• WORK ORDER:
Which lines in the records below hold the word "closed"? Copy each of them.

Saved entries:
-- ==== Sys2Proof/Machine/State.lean ====
section
/-! DEFINITION. The state of the block as plain data: every register, table, queue, counter, mode and pin the
spec names, and the queue of waiting commands. A sparse table is a list of (key, value) pairs
with strictly rising keys; the byte stores also list no value equal to what an unlisted address reads as
(Machine/Ops.lean gives the operations). -/

namespace Sys2Proof.Machine

/-- A sparse table keyed by a number. -/
abbrev Tab (α : Type) := List (Nat × α)

/-- Reasons a command stops the block. The spec lets every command run, so no meaning raises one today; the
constructor names the one thing that could stop a run outside the spec. Safe: it only stops. -/
inductive Fault where
  /-- Raised by no command: an internal table of the model is not in its canonical form. Safe. -/
  | brokenTable
  deriving DecidableEq, Repr

/-- Reasons a command has no meaning here. -/
inductive Refusal where
  /-- The arm of exec has no meaning yet. Safe: the model stops where the hardware goes on. -/
  | notModelled (mnemonic : String)
  deriving DecidableEq, Repr

/-- The device states of R4. -/
inductive DevState where
  | off | boot | config | operational | degraded | safe
  deriving DecidableEq, Repr

/-! ## Facets (02, 03) -/

/-- A weight tile in the cells (R60, R84): format, extents, element codes at 64k + n, its scale reference and
the outlier map and rows that were loaded with it. -/
structure Tile where
  fmt    : Nat
  k      : Nat
  n      : Nat
  w      : Tab Nat
  sref   : Nat
  sblk   : Nat
  sfmt   : Nat
  oref   : Nat
  chans  : List Nat
  ow     : Tab Nat
  deriving DecidableEq, Repr

/-- The cause a Facet recorded (R71, R72), with its stamp (R13). -/
structure Cause where
  stamp   : Nat
  code    : Nat
  pc      : Word
  operand : Word
  deriving DecidableEq, Repr

/-- What a Facet's site is doing (R234, R44). -/
inductive Run where
  | idle | running | ended | completed
  deriving DecidableEq, Repr

/-- The step a Facet runs: schedule entry, tick number, copy, attempt, release instant, budget and view. -/
structure Step where
  entry   : Nat
  tick    : Nat
  home    : Nat
  checker : Bool
  paired  : Bool
  replay  : Bool
  trial   : Bool
  release : Nat
  budget  : Nat
  view    : Option Nat
  deriving DecidableEq, Repr

/-- An operation of the mover that is outstanding (R48, R67): its channel, the local footprint it still
writes, and the lines it still waits for. -/
structure MoverOp where
  id    : Nat
  ch    : Nat
  write : Bool
  lo    : Nat
  hi    : Nat
  tags  : List Nat
  pc    : Word
  deriving DecidableEq, Repr

/-- One entry of a step's signal log (R196): operation (1 post, 2 set, 3 arrival), reference, value,
status, whether it took effect, for an arrival whether its round is still open, and the release that its round sent. -/
structure SigEntry where
  op     : Nat
  ref    : Nat
  value  : Nat
  status : Nat
  took   : Bool
  await  : Bool
  body   : Nat
  deriving DecidableEq, Repr

/-- A Facet site and everything it holds. `issued` counts the `vt.` instructions of the step and `vtres` keeps what they returned, none for a refused
`vt.read` (R198); `copies` are a checker's registers that wait for what its main copy's instruction of that number returns. `lsFree` and `accFree` are
the model's own: `some k` after an imprecise cause left a store undefined (R72), when what the table does not list reads as a free value from `k`.
`wb` lists the lines whose corrective write-back is scheduled (R303, R307); `lsPoison` holds the two poison bits of a line (R301). `debugLog` holds a
main copy's debugger writes, and of a checker those it still has to receive (R410); until `reload` the site runs no figure again (R402). `macs` lists
the MACs that the Lattice has done lately, in 8,192ths of a cycle at full rate, with their instants (R415). -/
structure Facet where
  pc       : Word
  x        : List Word
  d        : List (Option (BitVec 256))
  ls       : Tab Byte
  lsPoison : Tab (Bool × Bool)
  lsFree   : Option Nat
  wb       : List Nat
  acc      : Tab Word
  accPoison : Tab Bool
  accFree  : Option Nat
  held     : Tab Word
  tile     : Tile
  idleTile : Tile
  home     : Nat
  sector   : Nat
  placed   : Bool
  ring     : Nat
  prog     : Nat
  timeh    : Word
  nanc     : Nat
  satc     : Nat
  run      : Run
  step     : Option Step
  cause    : Option Cause
  got      : Nat
  put      : Nat
  seqs     : Tab Nat
  waits    : Tab Nat
  ops      : List MoverOp
  log      : List SigEntry
  oldLog   : List SigEntry
  issued   : Nat
  vtres    : Tab (Option Word)
  copies   : Tab Nat
  misr     : Dword
  words    : Nat
  ended    : Nat
  carryTags : List Nat
  halted   : Bool
  checkerHeld : Bool
  debugLog : List (Nat × List Byte)
  figure   : Nat
  reload   : Nat
  finding  : Option Nat
  reserve  : Option (Nat × Nat)
  testNs   : Nat
  testing  : Option (Nat × Nat × Nat)
  copying  : Bool
  macs     : List (Nat × Nat)
  deriving DecidableEq, Repr

/-! ## Placement images (06) -/

/-- A run of local store (R162). -/
structure LsRun where
  volatile : Bool
  addr     : Nat
  bytes    : List Byte
  deriving DecidableEq, Repr

/-- A carry-set declaration (R164): its two buffers, their latched DRAM pages, and its ranges. -/
structure Carry where
  bufa   : Nat
  bufb   : Nat
  pagesA : List Nat
  pagesB : List Nat
  ranges : List (Nat × Nat)
  deriving DecidableEq, Repr

/-- A KV binding (R165). -/
structure KvBind where
  pool : Nat
  tab0 : Nat
  tab1 : Nat
  area : Nat
  deriving DecidableEq, Repr

/-- A slice of a task: its runs, its outlier maps by line, its carry set and which buffer is committed. -/
structure Slice where
  runs   : List LsRun
  maps   : List (Nat × List Byte)
  carry  : Option Carry
  bIsCommitted : Bool
  deriving DecidableEq, Repr

/-- A task of a loaded image (R161), with its slices and its KV binding. -/
structure Task where
  sector : Nat
  home   : Nat
  decl   : BitVec 256
  slices : List Slice
  bind   : Option KvBind
  initial : Bool
  deriving DecidableEq, Repr

/-- The Prism section of an image (R166) and the latched pages of its area. -/
structure PrismSec where
  die   : Nat
  line  : BitVec 512
  pages : List Nat
  deriving DecidableEq, Repr

/-- A loaded image of a sector (R169): its digest, its homes and its Prism sections. -/
structure Image where
  digest : List Byte
  homes  : List Nat
  prisms : List PrismSec
  deriving DecidableEq, Repr

/-! ## KV pools (05) -/

/-- The states of a page (R121). -/
inductive PageSt where
  | free | live | freeing
  deriving DecidableEq, Repr

/-- A page: state, map count and pin count (R121). -/
structure Page where
  st   : PageSt
  maps : Nat
  pins : Nat
  deriving DecidableEq, Repr

/-- A page-table entry (R139), when it last changed and the value that the change superseded (R131). -/
structure PtEntry where
  page    : Option Nat
  changed : Option Nat
  prev    : Option Nat
  deriving DecidableEq, Repr

/-- A sequence (R122): open or closed, since when and what it was before that instant (R125), its page table, its global positions, when those changed
and what the change superseded (R131). -/
structure KvSeq where
  isOpen   : Bool
  since    : Nat
  was      : Bool
  pt       : Tab PtEntry
  globals  : List Nat
  gChanged : Option Nat
  gPrev    : List Nat
  deriving DecidableEq, Repr

/-- A row of a latched batch table with its selection (R124, R127). -/
structure BatchRow where
  seq  : Nat
  klen : Nat
  qlen : Nat
  win  : Nat
  sel  : List Nat
  pages : List (Nat × Nat)
  deriving DecidableEq, Repr

/-- A view held by a step (R125, R128): who holds it, its latch instant, its rows, the pages it pins, and the batch area's address and
contents. -/
structure View where
  id    : Nat
  home  : Nat
  entry : Nat
  tick  : Nat
  latch : Nat
  rows  : List BatchRow
  pins  : List Nat
  area  : Nat
  bytes : List Byte
  deriving DecidableEq, Repr

/-- A held `KV_MAP` or `KV_SEQ` (R130, R131): its handle, `op` (4 for `KV_MAP`), sequence, first entry and list. -/
structure HeldKv where
  handle : Nat
  op     : Nat
  seq    : Nat
  first  : Nat
  items  : List Nat
  deriving DecidableEq, Repr

/-- A pool (R118, R140): when it was created, owner, geometry, plane bases, pages, free stack (pages pushed with their instants, the top first, then
pages never popped from `fresh` up), sequences, held commands (R130), closes and frees that wait for pages, and views. -/
structure Pool where
  since  : Nat
  sector : Nat
  pages  : Nat
  seqs   : Nat
  heads  : Nat
  dim    : Nat
  fmt    : Nat
  sfmt   : Nat
  bases  : List Nat
  caddr  : Nat
  area   : List Nat
  page   : Tab Page
  pushed : List (Nat × Nat)
  fresh  : Nat
  seq    : Tab KvSeq
  held   : List HeldKv
  freeing : List (Nat × List Nat)
  views  : List View
  deriving DecidableEq, Repr

/-! ## Vertex units, barriers and messages (07, 02) -/

/-- The states of an object (R174). -/
inductive ObjSt where
  | free | live | lost
  deriving DecidableEq, Repr

/-- A Vertex object (R172, R174). -/
structure VObj where
  st     : ObjSt
  gen    : Nat
  value  : Word
  owner  : Nat
  sector : Nat
  deriving DecidableEq, Repr

/-- A watch (R181, R183): the record, who registered it (a Facet's home and site, or a handle), and once it is
released the wake it waits to deliver (cause, observed value, stamp). -/
structure Watch where
  id     : Nat
  unit   : Nat
  ref    : Nat
  cond   : Nat
  cmp    : Nat
  cookie : Nat
  dkind  : Nat
  dest   : Nat
  sector : Nat
  site   : Option Nat
  handle : Option Nat
  wake   : Option (Nat × Nat × Nat)
  deriving DecidableEq, Repr

/-- A Vertex operation on its way to the unit of another die, with the pc of its instruction, and its response (R326). -/
structure Vop where
  tag    : Nat
  pc     : Word
  op     : Nat
  key    : Nat
  unit   : Nat
  ref    : Nat
  value  : Nat
  watch  : BitVec 128
  site   : Nat
  rd     : Nat
  home   : Nat
  sector : Nat
  gen    : Nat
  ix     : Nat
  lix    : Nat
  rsp    : Option (Nat × Nat)
  deriving DecidableEq, Repr

/-- A barrier (R189, R191, R194). `gone` lists the participants that stopped after they arrived (R193); `dup` is the second copy of its
root's counters, Facet and other arrivals (R189). -/
structure Barrier where
  live    : Bool
  gen     : Nat
  parts   : List Nat
  nx      : Nat
  round   : Nat
  arrived : List Nat
  gone    : List Nat
  handles : List Nat
  narr    : Nat
  dup     : Nat × Nat
  broken  : Bool
  owner   : Nat
  sector  : Nat
  deriving DecidableEq, Repr

/-- What sent a message: a Facet's `ms.send`, a watch, a handle's report, or a barrier. -/
inductive Origin where
  | send (f : Nat) | watch (id : Nat) | report (h : Nat) | barrier
  deriving DecidableEq, Repr

/-- A message that has not been deposited (R68, R70, R185, R192, R218): the seat of the die that sent it, and of a Facet's the pc of its
`ms.send`. `away` is true until it has arrived at the destination's die (R27). -/
structure Msg where
  id     : Nat
  seat   : Nat
  pc     : Word
  src    : Nat
  dest   : Nat
  cls    : Nat
  len    : Nat
  seq    : Nat
  bytes  : List Byte
  poison : Bool
  away   : Bool
  sector : Nat
  gen    : Nat
  origin : Origin
  deriving DecidableEq, Repr

/-! ## Windows, contexts and handles (08) -/

/-- A post window (R203, R208): its control word, context, serving hub, response FIFO and last handle. -/
structure Window where
  isOpen : Bool
  ovf    : Bool
  sector : Nat
  ctx    : Nat
  hub    : Nat
  fifo   : List (Nat × Word)
  last   : Word
  deriving DecidableEq, Repr

/-- A context (R204). -/
structure Ctx where
  window : WinRef
  sector : Nat
  hub    : Nat
  deriving DecidableEq, Repr

/-- The states of a handle slot (R214). -/
inductive SlotSt where
  | free | inflight | complete
  deriving DecidableEq, Repr

/-- A completion object (R217). -/
structure Completion where
  time   : Nat
  result : Word
  tag    : Word
  status : Nat
  handle : Word
  deriving DecidableEq, Repr

/-- Where a command stands (R219, R220): queued, started, or with its effect done and its status known. -/
inductive CmdSt where
  | none | queued | started | waiting | done (status : Nat) (result : Word)
  deriving DecidableEq, Repr

/-- A slot of the handle table (R213-R215), whether it has ever been allocated (R218), with the command it tracks, the pages latched for its buffers and
the input bytes read at acceptance (R212), with whether a line of them was poisoned. -/
structure Slot where
  st     : SlotSt
  used   : Bool
  gen    : Nat
  kind   : Nat
  sector : Nat
  sgen   : Nat
  ctx    : Nat
  hub    : Nat
  eng    : Engine
  code   : Nat
  body   : BitVec 384
  tag    : Word
  after  : Word
  rep    : Nat
  dkind  : Nat
  dest   : Nat
  stamp  : Nat
  key    : Nat
  order  : Nat
  cmd    : CmdSt
  input  : List Byte
  bad    : Bool
  pages  : List (Nat × Nat)
  fwd    : Bool
  obj    : Completion
  deriving DecidableEq, Repr

/-! ## Schedule (09) -/

/-- An entry of the schedule table (R231) with its present enable state, the handles of pending
`SCH_ENABLE` commands, and the armed occurrence (tick, handle) of a sporadic entry (R242). -/
structure SchEntry where
  raw    : BitVec 256
  en     : Bool
  change : List (Bool × Nat)
  armed  : Option (Nat × Nat)
  deriving DecidableEq, Repr

/-- Where an occurrence stands: due and waiting, released, its stage complete, withheld, shed, its replay ordered or released, concluded
as failed, or committed. -/
inductive OccSt where
  | waiting | released | finished | withheld | shed | replayOrdered | replaying | failed | closed
  deriving DecidableEq, Repr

• SOLUTION FOR THIS TASK:
/-- A sequence (R122): open or closed, since when and what it was before that instant (R125), its page table, its global positions, when those changed
  | waiting | released | finished | withheld | shed | replayOrdered | replaying | failed | closed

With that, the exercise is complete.